Todos esses danos jamais serão pagos porque são muitos anos de cadeia e
sofrimento. E isso não tem preço.
Boletim
NPC - Quando o jornal Folha de S.Paulo chama a ditadura instaurada no
Brasil com o golpe de 64 de “ditabranda” em um editorial, o que o senhor sente?
Olha,
eu sinto vontade de pegar as fotos dos assassinados sob tortura, não sob
combate, porque nós estávamos numa guerra e é uma lei da guerra se morrer em
combate, como ser preso também. Então, isso eu não reclamaria, mas eu pego as
fotos do Mario Alves, do Nelson José de Almeida, da Aurora [Nascimento
Furtado], pego as fotos de centenas de companheiros que foram mortos sob
tortura, e vou jogar lá no editor para ele saber se a dita foi branda ou foi
dura. Que ele veja lá, que se fosse o filho dele, se fosse o pai dele, a mãe
dele que sofreu aquelas torturas e foi assassinado sob tortura pelos agentes do
Estado, se ele faria essa classificação sobre o regime militar.
Eu
acho que é uma forma do grupo Folha, dos Frias, fazer uma média com essa onda
conservadora que ainda tem força na sociedade brasileira. Eu sou leitor e
assinante da Folha e realmente me deu vontade de rasgá-la, mas como eu
acho também que nós precisamos ouvir os vários lados da questão, com esse
espírito democrático, estou com tolerância para dialogar.
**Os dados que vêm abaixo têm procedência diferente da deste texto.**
-- ==== Sys2Proof/Machine/KeyCmds.lean ====
section
/-! DEFINITION. Key and attestation commands, and the attestation mailbox (spec 16: R383, R384, R388 to R391, R399 to R404). -/
namespace Sys2Proof.Machine
open Sys2Proof

/-! ### Payload buffers -/

/-- A payload buffer of n bytes as DMA_COPY addresses it: space 0 DEVICE or 2 WINDOW. -/
def payOk (sp a n : Nat) : Bool := sp ≠ 1 && dmaSpanOk sp a n

/-- Reads a payload buffer and goes on, or ends the command with the access's status. -/
def payRead (s : State) (r : CmdRef) (c sp a n : Nat) (ev : List LineEv) (go : State → List Byte → State) : State :=
  if !(payOk sp a n) then finishCmd s r stInvalid
  else if sp = 0 then
    if spanWaits s io0Page c a n false ev then s
    else
      let x := devFetch s c a n ev
      if x.2.2.1 ≠ stOk then finishDet x.1 r x.2.2.1 0 x.2.2.2 else go x.1 x.2.1
  else
    let x := winFetch s c a n
    if x.2 ≠ stOk then finishCmd s r x.2 else go s x.1

/-- Writes a payload buffer and ends the command. -/
def payWrite (s : State) (r : CmdRef) (c sp a : Nat) (bs : List Byte) (result : Nat) (ev : List LineEv) : State :=
  let w := dmaStore s c sp a bs ev
  if w.2.1 = stOk then finishRes w.1 r stOk result else finishDet w.1 r w.2.1 0 w.2.2

/-! ### Rights (R383) -/

/-- Who may write a slot: the context's own queues, or the admin ring of hp0 for an operator slot. -/
def slotRight (s : State) (r : CmdRef) (c k : Nat) : Bool :=
  if isDeviceKey k then 4112 ≤ k && isAdminRing s r && r.ctx = 0 else c = r.ctx

/-- The checks that KEY_GENERATE, KEY_DERIVE and KEY_IMPORT share, and then the slot's table key. -/
def installCheck (s : State) (r : CmdRef) (c ref ktype use : Nat) (right : Nat → Bool) (go : Nat → State) : State :=
  match slotRef c ref with
  | none => finishCmd s r stInvalid
  | some k =>
    if !(right k) then finishCmd s r stDenied
    else if !(useAllowed ktype use) || !(roleAllowed k ktype use) then finishCmd s r stInvalid
    else match installRefusal s k with
      | some st => finishCmd s r st
      | none => go k

/-- A key is installed and the command ends with the new KGEN. -/
def installEnd (s : State) (r : CmdRef) (k : Nat) : State := finishRes s r stOk (slotAt s k).kgen.toNat

def countGen (s : State) : State := { s with ks := { s.ks with genCnt := satInc s.ks.genCnt } }

/-- KEY_GENERATE. -/
def exeKeyGenerate (s : State) (r : CmdRef) (v : Nat) : State :=
  let c := eCtx v
  let kt := pay v 0x22 1 0
  let a := pay v 0x24 31 0
  if Nat.land a attrMask ≠ a then finishCmd s r stInvalid
  else installCheck s r c (pay v 0x20 15 0) kt (attrUse a) (slotRight s r c) (fun k =>
    if s.ks.rngFail then finishCmd s r stBusy
    else installEnd (countGen (drawn (slotInstall s k kt (attrUse a) 1 (attrLcb a) (attrVol a) (randKey s kt)))) r k)

def execKeyGenerate (ctx qid : Nat) (s : State) : Out := ringCmd ctx qid 0x38 exeKeyGenerate s

/-- The context string of KEY_DERIVE (R390). -/
def deriveContext (src dst ctx : Nat) (label : List Byte) : List Byte :=
  leBytes 2 src ++ leBytes 2 dst ++ leBytes 2 ctx ++ label

def deriveLabel : List Byte := leBytes 8 (Config.deriveLabel % 2 ^ 64)

/-- KEY_DERIVE with its label read. -/
def deriveGo (s : State) (r : CmdRef) (v k src : Nat) (blk : List Byte) : State :=
  let c := eCtx v
  let a := pay v 0x24 31 0
  let x := slotAt s src
  let n := (blk.headD 0).toNat
  let cx := if isDeviceKey k then 0xFFFF else c
  if n < 1 || 56 < n then finishCmd s r stInvalid
  else
    let key := derivedKey (attrType a) x.key deriveLabel
      (deriveContext (pay v 0x22 15 0) (pay v 0x20 15 0) cx ((blk.drop 8).take n))
    installEnd (countGen (slotInstall s k (attrType a) (attrUse a) 2 (x.lcb || attrLcb a) (x.vol || attrVol a) key)) r k

/-- KEY_DERIVE (R390). -/
def exeKeyDerive (ev : List LineEv) (s : State) (r : CmdRef) (v : Nat) : State :=
  let c := eCtx v
  let a := pay v 0x24 31 0
  if Nat.land a (attrMask + 0x3000) ≠ a then finishCmd s r stInvalid
  else match slotRef c (pay v 0x22 15 0) with
    | none => finishCmd s r stInvalid
    | some src =>
      installCheck s r c (pay v 0x20 15 0) (attrType a) (attrUse a) (slotRight s r c) (fun k =>
        let x := slotAt s src
        if isDeviceKey src ≠ isDeviceKey k then finishCmd s r stInvalid
        else if x.ktype = 0 || !(bitOf x.attr 3) then finishCmd s r stDenied
        else if Nat.land (attrUse a) x.attr ≠ attrUse a then finishCmd s r stInvalid
        else payRead s r c 0 (pay v 0x28 63 0) 64 ev (fun s blk => deriveGo s r v k src blk))

def execKeyDerive (ctx qid : Nat) (ev : List LineEv) (s : State) : Out := ringCmd ctx qid 0x39 (exeKeyDerive ev) s

/-! ### Wrapped imports (R404, Table 16-12) -/

/-- R383: a session opened over a PF's DOE mailbox may import into a context whose TDI is CONFIG_LOCKED or RUN on that PF. -/
def doeRight (s : State) (x : Session) (c k : Nat) : Bool :=
  !(isDeviceKey k) && x.doe = some (ctxPort s c) && tdiLocked s c

/-- The session serves this command's context. -/
def sessionServes (s : State) (r : CmdRef) (x : Session) (c k : Nat) : Bool :=
  x.active && (x.ctx = (if isDeviceKey k then r.ctx else c) || doeRight s x c k)

def unwrapFail (s : State) (r : CmdRef) : State :=
  finishCmd { s with ks := { s.ks with unwrapF := satInc s.ks.unwrapF } } r stUnwrap

/-- The key of a wrapped key block; none where R404 fails it. -/
def unwrapKey (x : Session) (c ref attr : Nat) (k : Nat) (b : List Byte) : Option (Nat × List Byte) :=
  let at' (o n : Nat) : Nat := leVal ((b.drop o).take n)
  let seq := at' 8 8
  let kt := at' 6 1
  let hdr : Bool := at' 0 4 = 0x59454B57 && at' 4 2 = 1 && at' 7 1 = 0 && at' 0x18 8 = 0
  let same : Bool := at' 0x10 2 = (if isDeviceKey k then 0xFFFF else c) && at' 0x12 2 = ref && kt = attrType attr
    && at' 0x14 4 = attr
  match gcmOpen x.kimp (leBytes 4 x.id ++ leBytes 8 seq) (b.take 0x20) ((b.drop 0x20).take 48) ((b.drop 0x50).take 16) with
  | none => none
  | some pt =>
    let body := if kt = 1 then pt.take 32 else pt
    let fits : Bool := (kt ≠ 1 || pt.drop 32 = List.replicate 16 0) && (kt ≠ 3 || (1 ≤ beVal pt && beVal pt < bpN))
    if hdr && same && x.seq < seq && fits then some (seq, body) else none

/-- KEY_IMPORT with its wrapped key read. -/
def importGo (s : State) (r : CmdRef) (v k : Nat) (x : Session) (blk : List Byte) : State :=
  let a := pay v 0x24 31 0
  match unwrapKey x (eCtx v) (pay v 0x20 15 0) a k blk with
  | none => unwrapFail s r
  | some (seq, key) =>
    let s1 := sessionUpd s x.id (fun y => { y with seq := seq })
    let s2 := slotInstall s1 k (attrType a) (attrUse a) 3 (attrLcb a) (attrVol a) key
    installEnd { s2 with ks := { s2.ks with impCnt := satInc s2.ks.impCnt } } r k

/-- KEY_IMPORT. -/
def exeKeyImport (ev : List LineEv) (s : State) (r : CmdRef) (v : Nat) : State :=
  let c := eCtx v
  let a := pay v 0x24 31 0
  let ses := sessionAt s (pay v 0x22 15 0)
  let right (k : Nat) : Bool := slotRight s r c k || ses.any (fun x => doeRight s x c k)
  if Nat.land a (attrMask + 0x3000) ≠ a then finishCmd s r stInvalid
  else installCheck s r c (pay v 0x20 15 0) (attrType a) (attrUse a) right (fun k =>
    match ses with
    | none => finishCmd s r stSession
    | some x =>
      if !(sessionServes s r x c k) then finishCmd s r stSession
      else payRead s r c (pay v 0x30 1 0) (pay v 0x28 63 0) 96 ev (fun s blk => importGo s r v k x blk))

def execKeyImport (ctx qid : Nat) (ev : List LineEv) (s : State) : Out := ringCmd ctx qid 0x3A (exeKeyImport ev) s

/-! ### KEY_DESTROY, KEY_QUERY, KEY_ATTEST, MEAS_REPORT -/

/-- KEY_DESTROY. -/
def exeKeyDestroy (s : State) (r : CmdRef) (v : Nat) : State :=
  let c := eCtx v
  match slotRef c (pay v 0x20 15 0) with
  | none => finishCmd s r stInvalid
  | some k =>
    if !(slotRight s r c k) then finishCmd s r stDenied
    else match destroyRefusal s k with
      | some st => finishCmd s r st
      | none => finishCmd (slotClear s k) r stOk

def execKeyDestroy (ctx qid : Nat) (s : State) : Out := ringCmd ctx qid 0x3B exeKeyDestroy s

/-- KEY_QUERY. -/
def exeKeyQuery (ev : List LineEv) (s : State) (r : CmdRef) (v : Nat) : State :=
  let c := eCtx v
  let a := pay v 0x28 63 0
  match slotRef c (pay v 0x20 15 0) with
  | none => finishCmd s r stInvalid
  | some k =>
    let x := slotAt s k
    let res := slotAttr s k + x.kgen.toNat <<< 32
    if a = 0 || x.ktype ≠ 3 then finishRes s r stOk res
    else if !(payOk 0 a 96) then finishCmd s r stInvalid
    else if spanWaits s io0Page c a 96 true ev then s
    else payWrite s r c 0 a (slotPub x) res ev

def execKeyQuery (ctx qid : Nat) (ev : List LineEv) (s : State) : Out := ringCmd ctx qid 0x3C (exeKeyQuery ev) s

/-- KEY_ID of a slot (Table 16-5). -/
def keyId (x : Slot) : List Byte := if x.ktype = 3 then sha384 ([4] ++ slotPub x) else hmac384 x.key (ascii "UR-KID")

/-- The key attestation statement without its signature (Table 16-5). -/
def statement (s : State) (c k ref : Nat) (nonce : List Byte) : List Byte :=
  let x := slotAt s k
  leBytes 4 0x5454414B ++ leBytes 2 1 ++ leBytes 1 0 ++ leBytes 1 x.ktype ++ leBytes 2 (if isDeviceKey k then 0xFFFF else c)
    ++ leBytes 2 ref ++ leBytes 4 (slotAttr s k) ++ leBytes 4 x.kgen.toNat ++ leBytes 1 (lcState s) ++ List.replicate 11 0
    ++ nonce ++ keyId x ++ deviceId s ++ devMeas s ++ (if x.ktype = 3 then slotPub x else List.replicate 96 0)

/-- KEY_ATTEST with its input read: MODE ATTEST or SIGN (R391). -/
def attestGo (s : State) (r : CmdRef) (v k : Nat) (inp : List Byte) (ev : List LineEv) : State :=
  let c := eCtx v
  let out := pay v 0x30 63 0
  if pay v 0x22 0 0 = 1 then
    payWrite (drawn s) r c 0 out (ecdsaSign (beVal (slotAt s k).key) (rand s 384) inp) 0 ev
  else
    let b := statement s c k (pay v 0x20 15 0) inp
    let p := akSign s b
    payWrite p.1 r c 0 out (b ++ p.2) 0 ev

/-- KEY_ATTEST. -/
def exeKeyAttest (ev : List LineEv) (s : State) (r : CmdRef) (v : Nat) : State :=
  let c := eCtx v
  let sign : Bool := pay v 0x22 0 0 = 1
  let n := if sign then 96 else 400
  match slotRef c (pay v 0x20 15 0) with
  | none => finishCmd s r stInvalid
  | some k =>
    let x := slotAt s k
    if (if isDeviceKey k then !(isAdminRing s r) else c ≠ r.ctx) then finishCmd s r stDenied
    else if x.ktype = 0 || s.ks.lc.pend then finishCmd s r stIllegal
    else if sign && !(bitOf x.attr 2) then finishCmd s r stDenied
    else if !sign && !(akReady s) then finishCmd s r stIllegal
    else if s.ks.rngFail then finishCmd s r stBusy
    else if !(payOk 0 (pay v 0x30 63 0) n) then finishCmd s r stInvalid
    else if spanWaits s io0Page c (pay v 0x30 63 0) n true ev then s
    else payRead s r c 0 (pay v 0x28 63 0) (if sign then 48 else 32) ev (fun s inp => attestGo s r v k inp ev)

def execKeyAttest (ctx qid : Nat) (ev : List LineEv) (s : State) : Out := ringCmd ctx qid 0x3D (exeKeyAttest ev) s

/-- The context that a report of a ring or session covers: none on an admin ring. -/
def reportScope (s : State) (r : CmdRef) (c : Nat) : Option Nat := if isAdminRing s r then none else some c

/-- MEAS_REPORT (R399). -/
def exeMeasReport (ev : List LineEv) (s : State) (r : CmdRef) (v : Nat) : State :=
  let c := eCtx v
  let out := pay v 0x30 63 0
  match attestRefusal s with
  | some st => finishCmd s r st
  | none =>
    payRead s r c 0 (pay v 0x28 63 0) 32 ev (fun s nonce =>
      let n := (reportBody s (reportScope s r c) nonce).length + 96
      if pay v 0x38 63 0 < n || !(payOk 0 out n) then finishCmd s r stInvalid
      else if spanWaits s io0Page c out n true ev then s
      else
        let p := report s (reportScope s r c) nonce
        payWrite p.1 r c 0 out p.2 n ev)

def execMeasReport (ctx qid : Nat) (ev : List LineEv) (s : State) : Out := ringCmd ctx qid 0x3E (exeMeasReport ev) s

/-! ### Mailbox messages (R401 to R403, Table 16-11) -/

/-- Who sends a mailbox message: a context on its ring, or a PF's admin context over its DOE mailbox. -/
structure MbFrom where
  ctx : Nat
  doe : Option Nat
  deriving DecidableEq, Repr

def mbMsg (msg sess : Nat) (body : List Byte) : List Byte :=
  leBytes 1 msg ++ [0] ++ leBytes 2 body.length ++ leBytes 4 sess ++ body

def mbError (s : State) (st : Nat) : State × List Byte := (s, mbMsg 15 0 (leBytes 1 st))

def chainBytes (s : State) : List Byte :=
  Config.certChain (beVal (slotPub (slotAt s (deviceSlot 8)))) (beVal (slotPub (akSlot s)))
Quem sabe se nós
jogarmos na cara do editor essas fotos eles possam mudar o ponto de vista deles
e falar que a ditadura foi tão sangrenta quanto as outras. Pode não ter matado
tanto quanto as outras, mas torturou tanto ou mais do que a chilena e a
argentina. Essa forma de qualificar e comparar é na verdade uma forma política
de conciliação com aqueles que já foram superados historicamente, mas teimam em
ainda ter um papel negativo na realidade brasileira atual.